### TASK PROMPT:
Below this line is a set of entries; quote exactly the lines from the line that contains "-- ==== Sys2Proof/Certificates/Slice0/Obligations.lean" to the line that contains "log entry that", both lines included.
★ ★ ★ ★ ★ ★ ★
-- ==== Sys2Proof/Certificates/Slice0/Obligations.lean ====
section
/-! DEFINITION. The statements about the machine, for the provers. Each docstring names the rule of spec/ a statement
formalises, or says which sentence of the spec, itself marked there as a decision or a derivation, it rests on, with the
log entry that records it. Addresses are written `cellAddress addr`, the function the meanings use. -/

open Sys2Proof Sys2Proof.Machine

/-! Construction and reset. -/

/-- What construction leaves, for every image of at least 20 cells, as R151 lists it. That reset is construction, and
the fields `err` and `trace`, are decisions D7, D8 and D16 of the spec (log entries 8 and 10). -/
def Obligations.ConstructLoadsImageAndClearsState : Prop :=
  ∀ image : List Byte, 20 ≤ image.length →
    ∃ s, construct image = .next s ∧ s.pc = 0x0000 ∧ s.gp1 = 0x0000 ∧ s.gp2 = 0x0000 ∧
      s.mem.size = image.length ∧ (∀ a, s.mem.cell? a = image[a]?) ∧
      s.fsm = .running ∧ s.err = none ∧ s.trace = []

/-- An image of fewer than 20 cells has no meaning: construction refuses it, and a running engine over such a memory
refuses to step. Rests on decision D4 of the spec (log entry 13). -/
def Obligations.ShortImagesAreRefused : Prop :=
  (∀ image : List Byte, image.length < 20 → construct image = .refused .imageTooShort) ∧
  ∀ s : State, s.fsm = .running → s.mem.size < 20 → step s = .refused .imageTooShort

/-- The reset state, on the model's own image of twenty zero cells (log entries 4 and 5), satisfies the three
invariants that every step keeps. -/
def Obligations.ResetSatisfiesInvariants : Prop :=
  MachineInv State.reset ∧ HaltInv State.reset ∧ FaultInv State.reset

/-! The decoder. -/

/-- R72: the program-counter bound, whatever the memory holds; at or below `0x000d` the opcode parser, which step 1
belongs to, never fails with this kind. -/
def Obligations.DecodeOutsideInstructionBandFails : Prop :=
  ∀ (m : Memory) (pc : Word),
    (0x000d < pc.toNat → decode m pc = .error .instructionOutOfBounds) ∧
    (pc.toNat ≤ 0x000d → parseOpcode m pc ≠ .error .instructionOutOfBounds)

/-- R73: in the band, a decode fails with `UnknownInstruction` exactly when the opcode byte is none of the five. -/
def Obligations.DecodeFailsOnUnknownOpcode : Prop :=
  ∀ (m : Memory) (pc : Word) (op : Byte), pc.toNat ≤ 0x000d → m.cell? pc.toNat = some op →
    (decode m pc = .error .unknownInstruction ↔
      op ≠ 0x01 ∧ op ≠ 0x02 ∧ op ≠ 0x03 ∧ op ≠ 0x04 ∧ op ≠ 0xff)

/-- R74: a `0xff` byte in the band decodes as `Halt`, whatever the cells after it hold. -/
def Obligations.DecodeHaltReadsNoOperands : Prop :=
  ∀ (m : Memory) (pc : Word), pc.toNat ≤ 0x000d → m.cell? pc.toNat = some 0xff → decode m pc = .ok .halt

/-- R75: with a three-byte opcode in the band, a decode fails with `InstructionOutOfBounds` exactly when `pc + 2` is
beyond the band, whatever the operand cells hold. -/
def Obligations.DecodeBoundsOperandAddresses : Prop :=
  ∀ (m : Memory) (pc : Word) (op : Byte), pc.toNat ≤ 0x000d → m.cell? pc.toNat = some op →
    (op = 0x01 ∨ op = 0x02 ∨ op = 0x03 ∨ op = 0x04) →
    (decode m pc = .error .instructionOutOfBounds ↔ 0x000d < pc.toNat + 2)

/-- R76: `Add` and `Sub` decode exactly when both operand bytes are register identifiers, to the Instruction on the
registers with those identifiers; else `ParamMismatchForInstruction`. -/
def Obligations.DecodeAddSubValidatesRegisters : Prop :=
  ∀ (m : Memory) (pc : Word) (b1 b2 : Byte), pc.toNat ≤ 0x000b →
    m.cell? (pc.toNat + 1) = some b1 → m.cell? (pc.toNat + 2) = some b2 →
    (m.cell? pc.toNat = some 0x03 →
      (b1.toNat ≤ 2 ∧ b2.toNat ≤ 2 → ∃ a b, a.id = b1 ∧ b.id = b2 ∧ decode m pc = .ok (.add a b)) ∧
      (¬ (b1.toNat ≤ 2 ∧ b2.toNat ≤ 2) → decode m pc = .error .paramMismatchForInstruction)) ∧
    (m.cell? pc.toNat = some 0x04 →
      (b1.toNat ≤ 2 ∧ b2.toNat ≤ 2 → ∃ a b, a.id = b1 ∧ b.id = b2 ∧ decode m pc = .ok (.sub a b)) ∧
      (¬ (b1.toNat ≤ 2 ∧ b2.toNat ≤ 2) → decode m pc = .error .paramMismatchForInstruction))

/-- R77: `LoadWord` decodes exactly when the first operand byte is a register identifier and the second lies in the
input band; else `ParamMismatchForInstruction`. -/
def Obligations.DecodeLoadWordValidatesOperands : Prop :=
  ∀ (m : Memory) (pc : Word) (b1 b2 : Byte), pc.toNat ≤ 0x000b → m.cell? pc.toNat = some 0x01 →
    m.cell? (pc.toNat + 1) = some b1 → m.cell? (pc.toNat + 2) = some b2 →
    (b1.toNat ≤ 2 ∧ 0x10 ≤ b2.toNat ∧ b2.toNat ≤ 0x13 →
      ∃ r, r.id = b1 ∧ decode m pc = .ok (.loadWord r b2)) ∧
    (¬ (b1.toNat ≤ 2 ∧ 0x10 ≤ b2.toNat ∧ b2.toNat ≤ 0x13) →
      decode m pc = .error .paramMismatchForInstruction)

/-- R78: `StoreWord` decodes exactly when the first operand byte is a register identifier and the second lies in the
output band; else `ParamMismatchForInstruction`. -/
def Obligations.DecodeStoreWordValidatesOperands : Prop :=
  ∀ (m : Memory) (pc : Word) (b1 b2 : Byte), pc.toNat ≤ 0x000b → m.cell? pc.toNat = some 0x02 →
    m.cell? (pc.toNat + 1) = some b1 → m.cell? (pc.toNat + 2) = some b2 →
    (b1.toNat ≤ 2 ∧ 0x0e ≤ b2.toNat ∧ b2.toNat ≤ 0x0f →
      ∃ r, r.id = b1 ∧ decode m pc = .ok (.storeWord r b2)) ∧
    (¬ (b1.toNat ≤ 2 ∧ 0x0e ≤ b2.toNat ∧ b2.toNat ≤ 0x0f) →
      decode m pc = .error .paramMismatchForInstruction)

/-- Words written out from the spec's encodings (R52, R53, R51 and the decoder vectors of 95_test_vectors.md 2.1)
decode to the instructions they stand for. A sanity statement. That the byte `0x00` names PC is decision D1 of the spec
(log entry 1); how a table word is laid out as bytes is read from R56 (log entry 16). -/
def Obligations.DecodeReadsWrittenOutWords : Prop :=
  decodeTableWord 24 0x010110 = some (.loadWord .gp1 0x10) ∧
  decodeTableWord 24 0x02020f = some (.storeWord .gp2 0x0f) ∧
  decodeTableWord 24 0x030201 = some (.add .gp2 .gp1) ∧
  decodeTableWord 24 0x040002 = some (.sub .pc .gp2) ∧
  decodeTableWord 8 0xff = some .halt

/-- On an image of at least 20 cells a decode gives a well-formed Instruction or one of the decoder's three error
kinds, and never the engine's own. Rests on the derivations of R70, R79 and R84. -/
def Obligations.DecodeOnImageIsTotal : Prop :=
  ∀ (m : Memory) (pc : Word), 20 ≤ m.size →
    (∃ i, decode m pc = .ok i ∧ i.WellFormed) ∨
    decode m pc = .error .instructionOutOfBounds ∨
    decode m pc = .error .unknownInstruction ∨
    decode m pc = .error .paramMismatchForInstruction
★ ★ ★ ★ ★ ★ ★
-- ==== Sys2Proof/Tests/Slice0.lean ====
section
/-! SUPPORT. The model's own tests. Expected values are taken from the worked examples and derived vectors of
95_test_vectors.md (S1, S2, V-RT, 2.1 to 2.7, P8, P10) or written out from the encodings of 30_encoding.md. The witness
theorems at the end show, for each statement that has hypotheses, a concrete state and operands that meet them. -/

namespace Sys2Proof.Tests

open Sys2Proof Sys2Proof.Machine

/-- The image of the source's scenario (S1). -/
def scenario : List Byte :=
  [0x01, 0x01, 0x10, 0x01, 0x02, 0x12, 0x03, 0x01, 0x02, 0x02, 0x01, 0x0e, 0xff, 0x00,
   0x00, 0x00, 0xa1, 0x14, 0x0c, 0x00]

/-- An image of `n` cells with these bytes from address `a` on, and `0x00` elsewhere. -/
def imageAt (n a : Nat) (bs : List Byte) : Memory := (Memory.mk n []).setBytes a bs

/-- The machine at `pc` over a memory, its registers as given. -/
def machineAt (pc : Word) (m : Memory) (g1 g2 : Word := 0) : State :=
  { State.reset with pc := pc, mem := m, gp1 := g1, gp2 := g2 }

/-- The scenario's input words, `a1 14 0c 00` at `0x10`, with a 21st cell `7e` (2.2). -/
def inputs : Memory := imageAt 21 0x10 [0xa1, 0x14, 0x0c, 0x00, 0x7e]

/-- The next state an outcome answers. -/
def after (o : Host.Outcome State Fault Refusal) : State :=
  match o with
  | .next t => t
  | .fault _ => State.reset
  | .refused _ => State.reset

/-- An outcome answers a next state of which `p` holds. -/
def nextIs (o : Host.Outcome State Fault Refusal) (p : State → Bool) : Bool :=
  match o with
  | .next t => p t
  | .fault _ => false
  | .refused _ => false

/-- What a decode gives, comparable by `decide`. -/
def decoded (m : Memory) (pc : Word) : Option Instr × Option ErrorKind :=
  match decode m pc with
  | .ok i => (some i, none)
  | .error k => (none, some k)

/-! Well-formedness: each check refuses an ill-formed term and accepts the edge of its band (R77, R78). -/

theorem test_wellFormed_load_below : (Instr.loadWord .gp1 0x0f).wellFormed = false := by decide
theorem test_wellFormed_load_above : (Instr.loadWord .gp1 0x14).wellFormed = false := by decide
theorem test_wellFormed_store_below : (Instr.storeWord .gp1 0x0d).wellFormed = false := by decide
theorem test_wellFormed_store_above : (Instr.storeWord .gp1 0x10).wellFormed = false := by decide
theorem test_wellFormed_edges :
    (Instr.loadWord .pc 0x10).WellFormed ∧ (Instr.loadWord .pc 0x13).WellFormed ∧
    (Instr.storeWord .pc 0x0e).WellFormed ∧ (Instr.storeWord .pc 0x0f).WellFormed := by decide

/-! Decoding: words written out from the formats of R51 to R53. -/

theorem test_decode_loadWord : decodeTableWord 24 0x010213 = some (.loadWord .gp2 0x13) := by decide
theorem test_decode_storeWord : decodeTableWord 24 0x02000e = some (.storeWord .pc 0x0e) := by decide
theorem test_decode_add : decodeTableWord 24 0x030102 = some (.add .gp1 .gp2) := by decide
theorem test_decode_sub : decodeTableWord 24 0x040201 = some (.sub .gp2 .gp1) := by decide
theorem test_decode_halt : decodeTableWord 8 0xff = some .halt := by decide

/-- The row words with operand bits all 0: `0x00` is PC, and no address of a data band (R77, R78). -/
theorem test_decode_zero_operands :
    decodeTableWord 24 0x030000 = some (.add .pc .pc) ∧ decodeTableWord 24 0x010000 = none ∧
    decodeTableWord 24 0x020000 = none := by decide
★ ★ ★ ★ ★ ★ ★
### FINISHED TASK:
-- ==== Sys2Proof/Certificates/Slice0/Obligations.lean ====
section
/-! DEFINITION. The statements about the machine, for the provers. Each docstring names the rule of spec/ a statement
formalises, or says which sentence of the spec, itself marked there as a decision or a derivation, it rests on, with the
log entry that records it. Addresses are written `cellAddress addr`, the function the meanings use. -/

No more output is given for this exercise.